* [Data to use]:
________________________
theorem execSupplyOk_view {m : Nat} (h : P.event ||| P.mod ||| m = m) (a1) (a2) (s : State) {t} (e : execSupplyOk a1 a2 s = .next t) : view m t = view m s := by
  refine view_mono h ?_
  unfold execSupplyOk at e
  obtain rfl := Host.Outcome.next.inj e
  repeat' first
    | with_reducible rfl
    | with_reducible apply view_ite
    | split
    | simp (disch := decide) only [↓supplyOk_view]

theorem execHoldupLow_view {m : Nat} (h : P.event ||| P.mod ||| m = m) (a1) (s : State) {t} (e : execHoldupLow a1 s = .next t) : view m t = view m s := by
  refine view_mono h ?_
  unfold execHoldupLow at e
  obtain rfl := Host.Outcome.next.inj e
  repeat' first
    | with_reducible rfl
    | with_reducible apply view_ite
    | split
    | simp (disch := decide) only [↓holdupLow_view]

theorem execHoldUpStoreGood_view {m : Nat} (h : P.mod ||| m = m) (a1) (s : State) {t} (e : execHoldUpStoreGood a1 s = .next t) : view m t = view m s := by
  refine view_mono h ?_
  unfold execHoldUpStoreGood at e
  obtain rfl := Host.Outcome.next.inj e
  repeat' first
    | with_reducible rfl
    | with_reducible apply view_ite
    | split
    | simp (disch := decide) only [↓holdupGood_view]

theorem execClockMonitorWindow_view {m : Nat} (h : P.mod ||| m = m) (a1) (s : State) {t} (e : execClockMonitorWindow a1 s = .next t) : view m t = view m s := by
  refine view_mono h ?_
  unfold execClockMonitorWindow at e
  obtain rfl := Host.Outcome.next.inj e
  repeat' first
    | with_reducible rfl
    | with_reducible apply view_ite
    | split
    | simp (disch := decide) only [↓monitorWindow_view]

theorem execClockDrift_view {m : Nat} (h : P.event ||| P.mod ||| m = m) (a1) (s : State) {t} (e : execClockDrift a1 s = .next t) : view m t = view m s := by
  refine view_mono h ?_
  unfold execClockDrift at e
  obtain rfl := Host.Outcome.next.inj e
  repeat' first
    | with_reducible rfl
    | with_reducible apply view_ite
    | split
    | simp (disch := decide) only [↓clockDrift_view]

theorem execClockFault_view {m : Nat} (h : P.event ||| P.mod ||| P.hdrs ||| P.chs ||| P.points ||| P.axes ||| P.bedrock ||| P.pool ||| P.pair ||| P.panel ||| m = m) (a1) (s : State) {t} (e : execClockFault a1 s = .next t) : view m t = view m s := by
  refine view_mono h ?_
  unfold execClockFault at e
  obtain rfl := Host.Outcome.next.inj e
  repeat' first
    | with_reducible rfl
    | with_reducible apply view_ite
    | split
    | simp (disch := decide) only [↓clockFault_view]

theorem execClockLost_view {m : Nat} (h : P.event ||| P.mod ||| P.hdrs ||| P.chs ||| P.points ||| P.axes ||| P.bedrock ||| P.pool ||| P.pair ||| P.panel ||| m = m) (a1) (s : State) {t} (e : execClockLost a1 s = .next t) : view m t = view m s := by
  refine view_mono h ?_
  unfold execClockLost at e
  obtain rfl := Host.Outcome.next.inj e
  repeat' first
    | with_reducible rfl
    | with_reducible apply view_ite
    | split
    | simp (disch := decide) only [↓clockLost_view]

theorem execTemperatureRead_view {m : Nat} (h : P.event ||| P.mod ||| m = m) (a1) (s : State) {t} (e : execTemperatureRead a1 s = .next t) : view m t = view m s := by
  refine view_mono h ?_
  unfold execTemperatureRead at e
  obtain rfl := Host.Outcome.next.inj e
  repeat' first
    | with_reducible rfl
    | with_reducible apply view_ite
    | split
    | simp (disch := decide) only [↓temperatureRead_view]

theorem execHeaderMirror_view {m : Nat} (h : P.recd ||| m = m) (s : State) {t} (e : execHeaderMirror s = .next t) : view m t = view m s := by
  refine view_mono h ?_
  unfold execHeaderMirror at e
  obtain rfl := Host.Outcome.next.inj e
  repeat' first
    | with_reducible rfl
    | with_reducible apply view_ite
    | split
    | simp (disch := decide) only [↓mirrorHeader_view]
________________________
* [What is expected]: Extract the lines above, from the first one through the one containing "decide) only [↓clockDrift_view]", and return only those, unchanged.

* [Response to the exercise]:
theorem execSupplyOk_view {m : Nat} (h : P.event ||| P.mod ||| m = m) (a1) (a2) (s : State) {t} (e : execSupplyOk a1 a2 s = .next t) : view m t = view m s := by
  refine view_mono h ?_
  unfold execSupplyOk at e
  obtain rfl := Host.Outcome.next.inj e
  repeat' first
    | with_reducible rfl
    | with_reducible apply view_ite
    | split
    | simp (disch := decide) only [↓supplyOk_view]

theorem execHoldupLow_view {m : Nat} (h : P.event ||| P.mod ||| m = m) (a1) (s : State) {t} (e : execHoldupLow a1 s = .next t) : view m t = view m s := by
  refine view_mono h ?_
  unfold execHoldupLow at e
  obtain rfl := Host.Outcome.next.inj e
  repeat' first
    | with_reducible rfl
    | with_reducible apply view_ite
    | split
    | simp (disch := decide) only [↓holdupLow_view]

theorem execHoldUpStoreGood_view {m : Nat} (h : P.mod ||| m = m) (a1) (s : State) {t} (e : execHoldUpStoreGood a1 s = .next t) : view m t = view m s := by
  refine view_mono h ?_
  unfold execHoldUpStoreGood at e
  obtain rfl := Host.Outcome.next.inj e
  repeat' first
    | with_reducible rfl
    | with_reducible apply view_ite
    | split
    | simp (disch := decide) only [↓holdupGood_view]

theorem execClockMonitorWindow_view {m : Nat} (h : P.mod ||| m = m) (a1) (s : State) {t} (e : execClockMonitorWindow a1 s = .next t) : view m t = view m s := by
  refine view_mono h ?_
  unfold execClockMonitorWindow at e
  obtain rfl := Host.Outcome.next.inj e
  repeat' first
    | with_reducible rfl
    | with_reducible apply view_ite
    | split
    | simp (disch := decide) only [↓monitorWindow_view]

theorem execClockDrift_view {m : Nat} (h : P.event ||| P.mod ||| m = m) (a1) (s : State) {t} (e : execClockDrift a1 s = .next t) : view m t = view m s := by
  refine view_mono h ?_
  unfold execClockDrift at e
  obtain rfl := Host.Outcome.next.inj e
  repeat' first
    | with_reducible rfl
    | with_reducible apply view_ite
    | split
    | simp (disch := decide) only [↓clockDrift_view]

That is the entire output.